(Records for the exercise begins)

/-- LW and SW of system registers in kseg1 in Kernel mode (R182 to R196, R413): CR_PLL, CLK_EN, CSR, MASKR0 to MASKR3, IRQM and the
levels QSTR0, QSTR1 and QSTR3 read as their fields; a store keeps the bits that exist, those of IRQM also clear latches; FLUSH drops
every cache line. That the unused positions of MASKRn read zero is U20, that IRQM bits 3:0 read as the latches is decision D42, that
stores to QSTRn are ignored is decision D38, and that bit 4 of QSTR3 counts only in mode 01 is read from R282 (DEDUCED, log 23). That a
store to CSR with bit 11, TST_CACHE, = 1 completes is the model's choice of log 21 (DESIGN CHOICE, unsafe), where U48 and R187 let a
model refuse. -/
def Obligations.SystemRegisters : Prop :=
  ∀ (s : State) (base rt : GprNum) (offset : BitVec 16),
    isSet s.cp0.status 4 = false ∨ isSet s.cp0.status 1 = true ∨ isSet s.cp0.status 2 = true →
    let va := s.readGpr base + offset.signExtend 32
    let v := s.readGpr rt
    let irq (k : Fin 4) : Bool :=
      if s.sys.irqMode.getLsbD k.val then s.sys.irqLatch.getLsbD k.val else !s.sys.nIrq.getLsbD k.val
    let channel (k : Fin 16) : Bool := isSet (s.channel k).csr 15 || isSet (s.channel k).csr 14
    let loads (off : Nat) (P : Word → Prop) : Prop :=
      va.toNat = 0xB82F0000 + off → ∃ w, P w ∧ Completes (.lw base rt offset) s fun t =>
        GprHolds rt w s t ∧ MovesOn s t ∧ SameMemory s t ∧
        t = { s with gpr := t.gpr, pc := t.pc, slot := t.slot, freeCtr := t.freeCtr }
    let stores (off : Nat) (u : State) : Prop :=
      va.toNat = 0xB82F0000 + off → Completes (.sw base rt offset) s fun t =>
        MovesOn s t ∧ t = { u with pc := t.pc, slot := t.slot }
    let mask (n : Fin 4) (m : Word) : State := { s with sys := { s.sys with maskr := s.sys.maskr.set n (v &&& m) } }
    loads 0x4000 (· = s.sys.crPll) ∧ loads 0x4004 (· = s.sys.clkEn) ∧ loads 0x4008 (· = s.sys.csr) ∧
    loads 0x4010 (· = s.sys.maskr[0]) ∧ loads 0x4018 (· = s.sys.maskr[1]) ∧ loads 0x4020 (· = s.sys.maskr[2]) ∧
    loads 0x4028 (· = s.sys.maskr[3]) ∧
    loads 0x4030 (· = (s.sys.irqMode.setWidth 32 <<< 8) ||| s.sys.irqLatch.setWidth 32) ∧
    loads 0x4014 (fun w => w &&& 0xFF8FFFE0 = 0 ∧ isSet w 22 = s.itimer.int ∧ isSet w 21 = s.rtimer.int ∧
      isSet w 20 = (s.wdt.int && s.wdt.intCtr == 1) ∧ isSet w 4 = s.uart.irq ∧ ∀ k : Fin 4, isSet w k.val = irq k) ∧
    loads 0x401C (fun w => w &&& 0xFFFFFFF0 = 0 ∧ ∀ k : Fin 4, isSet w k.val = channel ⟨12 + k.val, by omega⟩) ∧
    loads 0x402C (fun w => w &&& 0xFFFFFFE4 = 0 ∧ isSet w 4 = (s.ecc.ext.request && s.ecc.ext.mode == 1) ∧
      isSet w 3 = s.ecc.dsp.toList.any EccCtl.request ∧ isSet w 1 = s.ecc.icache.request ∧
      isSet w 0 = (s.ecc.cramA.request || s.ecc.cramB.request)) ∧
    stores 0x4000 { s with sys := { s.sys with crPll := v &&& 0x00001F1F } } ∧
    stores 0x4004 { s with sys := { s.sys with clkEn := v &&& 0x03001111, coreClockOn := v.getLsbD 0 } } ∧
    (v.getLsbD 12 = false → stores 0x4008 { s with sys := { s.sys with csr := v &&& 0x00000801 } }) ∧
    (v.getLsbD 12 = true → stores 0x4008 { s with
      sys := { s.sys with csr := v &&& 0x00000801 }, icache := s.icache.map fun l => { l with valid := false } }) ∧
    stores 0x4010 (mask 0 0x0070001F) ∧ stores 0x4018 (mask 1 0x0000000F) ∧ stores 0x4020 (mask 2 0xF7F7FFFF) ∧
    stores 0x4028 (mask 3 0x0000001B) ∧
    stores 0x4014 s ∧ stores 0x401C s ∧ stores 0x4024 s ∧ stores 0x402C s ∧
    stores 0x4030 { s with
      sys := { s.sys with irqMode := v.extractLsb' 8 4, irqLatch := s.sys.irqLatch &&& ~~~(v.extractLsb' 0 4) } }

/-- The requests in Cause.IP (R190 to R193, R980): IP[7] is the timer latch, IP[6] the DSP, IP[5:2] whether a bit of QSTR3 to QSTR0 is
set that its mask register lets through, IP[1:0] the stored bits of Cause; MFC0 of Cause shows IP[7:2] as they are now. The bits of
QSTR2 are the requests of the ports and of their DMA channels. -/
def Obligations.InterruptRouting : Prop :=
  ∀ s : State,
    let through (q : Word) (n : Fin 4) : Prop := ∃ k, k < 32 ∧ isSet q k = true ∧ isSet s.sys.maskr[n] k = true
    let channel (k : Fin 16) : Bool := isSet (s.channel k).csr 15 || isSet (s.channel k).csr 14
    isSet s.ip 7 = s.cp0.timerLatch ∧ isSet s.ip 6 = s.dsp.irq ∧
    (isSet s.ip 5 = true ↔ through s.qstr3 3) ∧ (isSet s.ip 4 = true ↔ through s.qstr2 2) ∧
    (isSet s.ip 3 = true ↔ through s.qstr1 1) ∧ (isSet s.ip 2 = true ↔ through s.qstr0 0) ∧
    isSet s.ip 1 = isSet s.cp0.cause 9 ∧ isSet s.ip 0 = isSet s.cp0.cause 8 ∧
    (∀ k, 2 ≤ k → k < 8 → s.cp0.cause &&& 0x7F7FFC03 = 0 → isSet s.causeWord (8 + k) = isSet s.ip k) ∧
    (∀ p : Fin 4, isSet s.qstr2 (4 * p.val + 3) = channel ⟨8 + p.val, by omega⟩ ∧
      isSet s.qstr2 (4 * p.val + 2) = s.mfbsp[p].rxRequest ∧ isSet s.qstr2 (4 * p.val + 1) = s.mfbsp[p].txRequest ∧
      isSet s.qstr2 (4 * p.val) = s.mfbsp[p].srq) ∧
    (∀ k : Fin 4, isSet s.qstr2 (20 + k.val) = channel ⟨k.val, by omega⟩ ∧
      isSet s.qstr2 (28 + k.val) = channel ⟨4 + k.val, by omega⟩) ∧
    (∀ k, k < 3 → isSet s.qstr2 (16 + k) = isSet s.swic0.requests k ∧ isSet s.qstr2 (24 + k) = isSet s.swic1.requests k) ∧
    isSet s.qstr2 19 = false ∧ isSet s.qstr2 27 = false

(Records for the exercise ends)

◆ **What is being asked**
Write out only the lines from the very start of the entries above to the line that includes "GprHolds rt w", both ends included, each one unchanged.

◆ **Written response**
/-- LW and SW of system registers in kseg1 in Kernel mode (R182 to R196, R413): CR_PLL, CLK_EN, CSR, MASKR0 to MASKR3, IRQM and the
levels QSTR0, QSTR1 and QSTR3 read as their fields; a store keeps the bits that exist, those of IRQM also clear latches; FLUSH drops
every cache line. That the unused positions of MASKRn read zero is U20, that IRQM bits 3:0 read as the latches is decision D42, that
stores to QSTRn are ignored is decision D38, and that bit 4 of QSTR3 counts only in mode 01 is read from R282 (DEDUCED, log 23). That a
store to CSR with bit 11, TST_CACHE, = 1 completes is the model's choice of log 21 (DESIGN CHOICE, unsafe), where U48 and R187 let a
model refuse. -/
def Obligations.SystemRegisters : Prop :=
  ∀ (s : State) (base rt : GprNum) (offset : BitVec 16),
    isSet s.cp0.status 4 = false ∨ isSet s.cp0.status 1 = true ∨ isSet s.cp0.status 2 = true →
    let va := s.readGpr base + offset.signExtend 32
    let v := s.readGpr rt
    let irq (k : Fin 4) : Bool :=
      if s.sys.irqMode.getLsbD k.val then s.sys.irqLatch.getLsbD k.val else !s.sys.nIrq.getLsbD k.val
    let channel (k : Fin 16) : Bool := isSet (s.channel k).csr 15 || isSet (s.channel k).csr 14
    let loads (off : Nat) (P : Word → Prop) : Prop :=
      va.toNat = 0xB82F0000 + off → ∃ w, P w ∧ Completes (.lw base rt offset) s fun t =>
        GprHolds rt w s t ∧ MovesOn s t ∧ SameMemory s t ∧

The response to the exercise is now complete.